Elogio da metamorfose - Edgar Morin


"A verdadeira esperança sabe que não tem certeza. É a esperança não no melhor dos mundos, mas em um mundo melhor. A origem está diante de nós, disse Heidegger. A metamorfose seria efetivamente uma nova origem". 


Por Edgar Morin


Quando um sistema é incapaz de tratar os seus problemas vitais, se degrada ou se desintegra ou então é capaz de suscitar um meta-sistema capaz de lidar com seus problemas: ele se metamorfoseia. O sistema Terra é incapaz de se organizar para resolver seus problemas críticos: perigos nucleares que se agravam com a expansão e, talvez, a privatização das armas atômicas; degradação da biosfera; economia mundial sem verdadeira regulação; retorno da fome; conflitos étnico-político-religiosos que tendem a se desenvolver em guerras de civilização.

O aumento e a aceleração destes processos podem ser considerados como o desencadeamento de um poderoso feedback negativo, um processo pelo qual um sistema se desintegra irremediavelmente.

A desintegração é provável. O improvável, mas possível é a metamorfose. O que é uma metamorfose? Nós vemos inúmeros exemplos no reino animal. A lagarta que se fecha num casulo começa um processo ao mesmo tempo de destruição e de autoreconstrução, como uma organização e uma forma de borboleta, diferente da lagarta, permanecendo a mesma.
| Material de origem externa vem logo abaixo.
@[simp] theorem emitEvent_txq (s : State) (e : Event) : (s.emitEvent e).txq = s.txq := rfl
@[simp] theorem emitEvent_tx (s : State) (e : Event) : (s.emitEvent e).tx = s.tx := rfl
@[simp] theorem emitEvent_txIe (s : State) (e : Event) : (s.emitEvent e).txIe = s.txIe := rfl
@[simp] theorem emitEvent_rxIe (s : State) (e : Event) : (s.emitEvent e).rxIe = s.rxIe := rfl
@[simp] theorem emitEvent_active (s : State) (e : Event) : (s.emitEvent e).active = s.active := rfl
@[simp] theorem emitEvent_rx (s : State) (e : Event) : (s.emitEvent e).rx = s.rx := rfl
@[simp] theorem emitEvent_mbx (s : State) (e : Event) : (s.emitEvent e).mbx = s.mbx := rfl
@[simp] theorem emitEvent_rxSig (s : State) (e : Event) : (s.emitEvent e).rxSig = s.rxSig := rfl
@[simp] theorem emitEvent_txDoneSig (s : State) (e : Event) : (s.emitEvent e).txDoneSig = s.txDoneSig := rfl
@[simp] theorem emitEvent_ctxs (s : State) (e : Event) : (s.emitEvent e).ctxs = s.ctxs := rfl
@[simp] theorem emitEvent_wireTx (s : State) (e : Event) : (s.emitEvent e).wireTx = s.wireTx := rfl
@[simp] theorem emitEvent_events (s : State) (e : Event) : (s.emitEvent e).events = s.events ++ [e] := rfl
@[simp] theorem emitEvent_refused (s : State) (e : Event) : (s.emitEvent e).refused = s.refused := rfl
@[simp] theorem emitEvent_params (s : State) (e : Event) : (s.emitEvent e).params = s.params := rfl
@[simp] theorem emitEvent_replies (s : State) (e : Event) : (s.emitEvent e).replies = s.replies := rfl
@[simp] theorem emitEvent_last (s : State) (e : Event) : (s.emitEvent e).last = s.last := rfl
@[simp] theorem emitEvent_port (s : State) (e : Event) : (s.emitEvent e).port = s.port := rfl

@[simp] theorem giveRx_txq (s : State) : (s.giveRx).txq = s.txq := rfl
@[simp] theorem giveRx_tx (s : State) : (s.giveRx).tx = s.tx := rfl
@[simp] theorem giveRx_txIe (s : State) : (s.giveRx).txIe = s.txIe := rfl
@[simp] theorem giveRx_rxIe (s : State) : (s.giveRx).rxIe = s.rxIe := rfl
@[simp] theorem giveRx_active (s : State) : (s.giveRx).active = s.active := rfl
@[simp] theorem giveRx_rx (s : State) : (s.giveRx).rx = s.rx := rfl
@[simp] theorem giveRx_mbx (s : State) : (s.giveRx).mbx = s.mbx := rfl
@[simp] theorem giveRx_rxSig (s : State) : (s.giveRx).rxSig = give s.rxSig := rfl
@[simp] theorem giveRx_txDoneSig (s : State) : (s.giveRx).txDoneSig = s.txDoneSig := rfl
@[simp] theorem giveRx_ctxs (s : State) : (s.giveRx).ctxs = s.ctxs := rfl
@[simp] theorem giveRx_wireTx (s : State) : (s.giveRx).wireTx = s.wireTx := rfl
@[simp] theorem giveRx_events (s : State) : (s.giveRx).events = s.events := rfl
@[simp] theorem giveRx_refused (s : State) : (s.giveRx).refused = s.refused := rfl
@[simp] theorem giveRx_params (s : State) : (s.giveRx).params = s.params := rfl
@[simp] theorem giveRx_replies (s : State) : (s.giveRx).replies = s.replies := rfl
@[simp] theorem giveRx_last (s : State) : (s.giveRx).last = s.last := rfl
@[simp] theorem giveRx_port (s : State) : (s.giveRx).port = s.port := rfl

@[simp] theorem takeRx_txq (s : State) : (s.takeRx).txq = s.txq := rfl
@[simp] theorem takeRx_tx (s : State) : (s.takeRx).tx = s.tx := rfl
@[simp] theorem takeRx_txIe (s : State) : (s.takeRx).txIe = s.txIe := rfl
@[simp] theorem takeRx_rxIe (s : State) : (s.takeRx).rxIe = s.rxIe := rfl
@[simp] theorem takeRx_active (s : State) : (s.takeRx).active = s.active := rfl
@[simp] theorem takeRx_rx (s : State) : (s.takeRx).rx = s.rx := rfl
@[simp] theorem takeRx_mbx (s : State) : (s.takeRx).mbx = s.mbx := rfl
@[simp] theorem takeRx_rxSig (s : State) : (s.takeRx).rxSig = 0 := rfl
@[simp] theorem takeRx_txDoneSig (s : State) : (s.takeRx).txDoneSig = s.txDoneSig := rfl
@[simp] theorem takeRx_ctxs (s : State) : (s.takeRx).ctxs = s.ctxs := rfl
@[simp] theorem takeRx_wireTx (s : State) : (s.takeRx).wireTx = s.wireTx := rfl
@[simp] theorem takeRx_events (s : State) : (s.takeRx).events = s.events := rfl
@[simp] theorem takeRx_refused (s : State) : (s.takeRx).refused = s.refused := rfl
@[simp] theorem takeRx_params (s : State) : (s.takeRx).params = s.params := rfl
@[simp] theorem takeRx_replies (s : State) : (s.takeRx).replies = s.replies := rfl
@[simp] theorem takeRx_last (s : State) : (s.takeRx).last = s.last := rfl
@[simp] theorem takeRx_port (s : State) : (s.takeRx).port = s.port := rfl

@[simp] theorem takeTxDone_txq (s : State) : (s.takeTxDone).txq = s.txq := rfl
@[simp] theorem takeTxDone_tx (s : State) : (s.takeTxDone).tx = s.tx := rfl
@[simp] theorem takeTxDone_txIe (s : State) : (s.takeTxDone).txIe = s.txIe := rfl
@[simp] theorem takeTxDone_rxIe (s : State) : (s.takeTxDone).rxIe = s.rxIe := rfl
@[simp] theorem takeTxDone_active (s : State) : (s.takeTxDone).active = s.active := rfl
@[simp] theorem takeTxDone_rx (s : State) : (s.takeTxDone).rx = s.rx := rfl
@[simp] theorem takeTxDone_mbx (s : State) : (s.takeTxDone).mbx = s.mbx := rfl
@[simp] theorem takeTxDone_rxSig (s : State) : (s.takeTxDone).rxSig = s.rxSig := rfl
@[simp] theorem takeTxDone_txDoneSig (s : State) : (s.takeTxDone).txDoneSig = 0 := rfl
@[simp] theorem takeTxDone_ctxs (s : State) : (s.takeTxDone).ctxs = s.ctxs := rfl
@[simp] theorem takeTxDone_wireTx (s : State) : (s.takeTxDone).wireTx = s.wireTx := rfl
@[simp] theorem takeTxDone_events (s : State) : (s.takeTxDone).events = s.events := rfl
@[simp] theorem takeTxDone_refused (s : State) : (s.takeTxDone).refused = s.refused := rfl
@[simp] theorem takeTxDone_params (s : State) : (s.takeTxDone).params = s.params := rfl
@[simp] theorem takeTxDone_replies (s : State) : (s.takeTxDone).replies = s.replies := rfl
@[simp] theorem takeTxDone_last (s : State) : (s.takeTxDone).last = s.last := rfl
@[simp] theorem takeTxDone_port (s : State) : (s.takeTxDone).port = s.port := rfl

@[simp] theorem goIdle_txq (s : State) : (s.goIdle).txq = s.txq := rfl
@[simp] theorem goIdle_tx (s : State) : (s.goIdle).tx = { s.tx with busy := false } := rfl
@[simp] theorem goIdle_txIe (s : State) : (s.goIdle).txIe = false := rfl
@[simp] theorem goIdle_rxIe (s : State) : (s.goIdle).rxIe = s.rxIe := rfl
@[simp] theorem goIdle_active (s : State) : (s.goIdle).active = s.active := rfl
@[simp] theorem goIdle_rx (s : State) : (s.goIdle).rx = s.rx := rfl
@[simp] theorem goIdle_mbx (s : State) : (s.goIdle).mbx = s.mbx := rfl
@[simp] theorem goIdle_rxSig (s : State) : (s.goIdle).rxSig = s.rxSig := rfl
@[simp] theorem goIdle_txDoneSig (s : State) : (s.goIdle).txDoneSig = s.txDoneSig := rfl
@[simp] theorem goIdle_ctxs (s : State) : (s.goIdle).ctxs = s.ctxs := rfl
@[simp] theorem goIdle_wireTx (s : State) : (s.goIdle).wireTx = s.wireTx := rfl
@[simp] theorem goIdle_events (s : State) : (s.goIdle).events = s.events := rfl
@[simp] theorem goIdle_refused (s : State) : (s.goIdle).refused = s.refused := rfl
@[simp] theorem goIdle_params (s : State) : (s.goIdle).params = s.params := rfl
@[simp] theorem goIdle_replies (s : State) : (s.goIdle).replies = s.replies := rfl
@[simp] theorem goIdle_last (s : State) : (s.goIdle).last = s.last := rfl
@[simp] theorem goIdle_port (s : State) : (s.goIdle).port = s.port := rfl

@[simp] theorem toggleRx_txq (s : State) : (s.toggleRx).txq = s.txq := rfl
@[simp] theorem toggleRx_tx (s : State) : (s.toggleRx).tx = s.tx := rfl
@[simp] theorem toggleRx_txIe (s : State) : (s.toggleRx).txIe = s.txIe := rfl
@[simp] theorem toggleRx_rxIe (s : State) : (s.toggleRx).rxIe = s.rxIe := rfl
@[simp] theorem toggleRx_active (s : State) : (s.toggleRx).active = s.active := rfl
@[simp] theorem toggleRx_rx (s : State) : (s.toggleRx).rx = s.rx.toggle := rfl
@[simp] theorem toggleRx_mbx (s : State) : (s.toggleRx).mbx = s.mbx := rfl
@[simp] theorem toggleRx_rxSig (s : State) : (s.toggleRx).rxSig = s.rxSig := rfl
@[simp] theorem toggleRx_txDoneSig (s : State) : (s.toggleRx).txDoneSig = s.txDoneSig := rfl
@[simp] theorem toggleRx_ctxs (s : State) : (s.toggleRx).ctxs = s.ctxs := rfl
@[simp] theorem toggleRx_wireTx (s : State) : (s.toggleRx).wireTx = s.wireTx := rfl
@[simp] theorem toggleRx_events (s : State) : (s.toggleRx).events = s.events := rfl
@[simp] theorem toggleRx_refused (s : State) : (s.toggleRx).refused = s.refused := rfl
@[simp] theorem toggleRx_params (s : State) : (s.toggleRx).params = s.params := rfl
@[simp] theorem toggleRx_replies (s : State) : (s.toggleRx).replies = s.replies := rfl
@[simp] theorem toggleRx_last (s : State) : (s.toggleRx).last = s.last := rfl
@[simp] theorem toggleRx_port (s : State) : (s.toggleRx).port = s.port := rfl

@[simp] theorem loadTx_txq (s : State) (m : Memory) (n : Nat) : (s.loadTx m n).txq = s.txq := rfl
@[simp] theorem loadTx_tx (s : State) (m : Memory) (n : Nat) :
    (s.loadTx m n).tx = { buf := m, len := n, pos := 0, busy := true } := rfl
@[simp] theorem loadTx_txIe (s : State) (m : Memory) (n : Nat) : (s.loadTx m n).txIe = s.txIe := rfl
@[simp] theorem loadTx_rxIe (s : State) (m : Memory) (n : Nat) : (s.loadTx m n).rxIe = s.rxIe := rfl
@[simp] theorem loadTx_active (s : State) (m : Memory) (n : Nat) : (s.loadTx m n).active = s.active := rfl
@[simp] theorem loadTx_rx (s : State) (m : Memory) (n : Nat) : (s.loadTx m n).rx = s.rx := rfl
@[simp] theorem loadTx_mbx (s : State) (m : Memory) (n : Nat) : (s.loadTx m n).mbx = s.mbx := rfl
@[simp] theorem loadTx_rxSig (s : State) (m : Memory) (n : Nat) : (s.loadTx m n).rxSig = s.rxSig := rfl
@[simp] theorem loadTx_txDoneSig (s : State) (m : Memory) (n : Nat) : (s.loadTx m n).txDoneSig = s.txDoneSig := rfl
@[simp] theorem loadTx_ctxs (s : State) (m : Memory) (n : Nat) : (s.loadTx m n).ctxs = s.ctxs := rfl
@[simp] theorem loadTx_wireTx (s : State) (m : Memory) (n : Nat) : (s.loadTx m n).wireTx = s.wireTx := rfl
@[simp] theorem loadTx_events (s : State) (m : Memory) (n : Nat) : (s.loadTx m n).events = s.events := rfl
@[simp] theorem loadTx_refused (s : State) (m : Memory) (n : Nat) : (s.loadTx m n).refused = s.refused := rfl
@[simp] theorem loadTx_params (s : State) (m : Memory) (n : Nat) : (s.loadTx m n).params = s.params := rfl
@[simp] theorem loadTx_replies (s : State) (m : Memory) (n : Nat) : (s.loadTx m n).replies = s.replies := rfl
@[simp] theorem loadTx_last (s : State) (m : Memory) (n : Nat) : (s.loadTx m n).last = s.last := rfl
@[simp] theorem loadTx_port (s : State) (m : Memory) (n : Nat) : (s.loadTx m n).port = s.port := rfl

@[simp] theorem relaunch_txq (s : State) : (s.relaunch).txq = TxQueue.atReset s.params := rfl
@[simp] theorem relaunch_tx (s : State) : (s.relaunch).tx = InFlight.atReset := rfl
@[simp] theorem relaunch_txIe (s : State) : (s.relaunch).txIe = false := rfl
@[simp] theorem relaunch_rxIe (s : State) : (s.relaunch).rxIe = false := rfl
@[simp] theorem relaunch_active (s : State) : (s.relaunch).active = false := rfl
@[simp] theorem relaunch_rx (s : State) : (s.relaunch).rx = RxAsm.atReset := rfl
@[simp] theorem relaunch_mbx (s : State) : (s.relaunch).mbx = Mailbox.atReset := rfl
@[simp] theorem relaunch_rxSig (s : State) : (s.relaunch).rxSig = 0 := rfl
@[simp] theorem relaunch_txDoneSig (s : State) : (s.relaunch).txDoneSig = 0 := rfl
@[simp] theorem relaunch_ctxs (s : State) : (s.relaunch).ctxs = s.ctxs := rfl
@[simp] theorem relaunch_wireTx (s : State) : (s.relaunch).wireTx = [] := rfl
@[simp] theorem relaunch_events (s : State) : (s.relaunch).events = [] := rfl
@[simp] theorem relaunch_refused (s : State) : (s.relaunch).refused = s.refused := rfl
@[simp] theorem relaunch_params (s : State) : (s.relaunch).params = s.params := rfl
@[simp] theorem relaunch_replies (s : State) : (s.relaunch).replies = s.replies := rfl
@[simp] theorem relaunch_last (s : State) : (s.relaunch).last = s.last := rfl
@[simp] theorem relaunch_port (s : State) : (s.relaunch).port = s.port := rfl

/-- The TX-completion give touches the signal alone. -/
theorem giveTxDone_eq (s : State) :
    s.giveTxDone = { s with txDoneSig := if s.params.hasTxDone then give s.txDoneSig else s.txDoneSig } := by
  unfold State.giveTxDone; split <;> simp [*]

@[simp] theorem toggle_buf0 (r : RxAsm) : r.toggle.buf0 = r.buf0 := rfl
@[simp] theorem toggle_buf1 (r : RxAsm) : r.toggle.buf1 = r.buf1 := rfl
@[simp] theorem toggle_widx (r : RxAsm) : r.toggle.widx = !r.widx := rfl
@[simp] theorem toggle_pos (r : RxAsm) : r.toggle.pos = 0 := rfl

@[simp] theorem setCurrent_widx (r : RxAsm) (m : Memory) : (r.setCurrent m).widx = r.widx := by
  unfold RxAsm.setCurrent; split <;> rfl
@[simp] theorem setCurrent_pos (r : RxAsm) (m : Memory) : (r.setCurrent m).pos = r.pos := by
  unfold RxAsm.setCurrent; split <;> rfl
@[simp] theorem setCurrent_current (r : RxAsm) (m : Memory) : (r.setCurrent m).current = m := by
  unfold RxAsm.setCurrent RxAsm.current; cases r.widx <;> rfl
@[simp] theorem setCurrent_other (r : RxAsm) (m : Memory) : (r.setCurrent m).other = r.other := by
  unfold RxAsm.setCurrent RxAsm.other; cases r.widx <;> simp

end Sys2Proof.Machine
end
O nascimento da vida pode ser concebido como a metamorfose de uma organização físico-química, que, tendo chegado a um ponto de saturação, cria a meta-organização viva que, embora tendo os mesmos aspectos físico-químicos, produz novas qualidades.

A formação das sociedades históricas – no Oriente Médio, na Índia, na China, no México, no Peru – constitui uma metamorfose a partir de um conjunto de antigas sociedades de caçadores-coletores, que produziu as cidades, o Estado, as classes sociais, a especialização do trabalho, as grandes religiões, a arquitetura, as artes, a literatura e a filosofia. E também as piores coisas: a guerra e a escravidão. A partir do século XXI se coloca o problema da metamorfose das sociedades históricas em uma sociedade-mundo de um novo tipo, que englobará a ONU, sem suprimi-la. Porque a continuação da história, isto é, das guerras, por parte dos Estados com armas de destruição em massa, leva à destruição da humanidade. Ainda que, para Fukuyama, sejam as capacidades criativas da evolução humana que se esgotaram com a democracia representativa e a economia liberal, devemos pensar que, ao contrário, é a história que se esgota e não as habilidades criativas da humanidade.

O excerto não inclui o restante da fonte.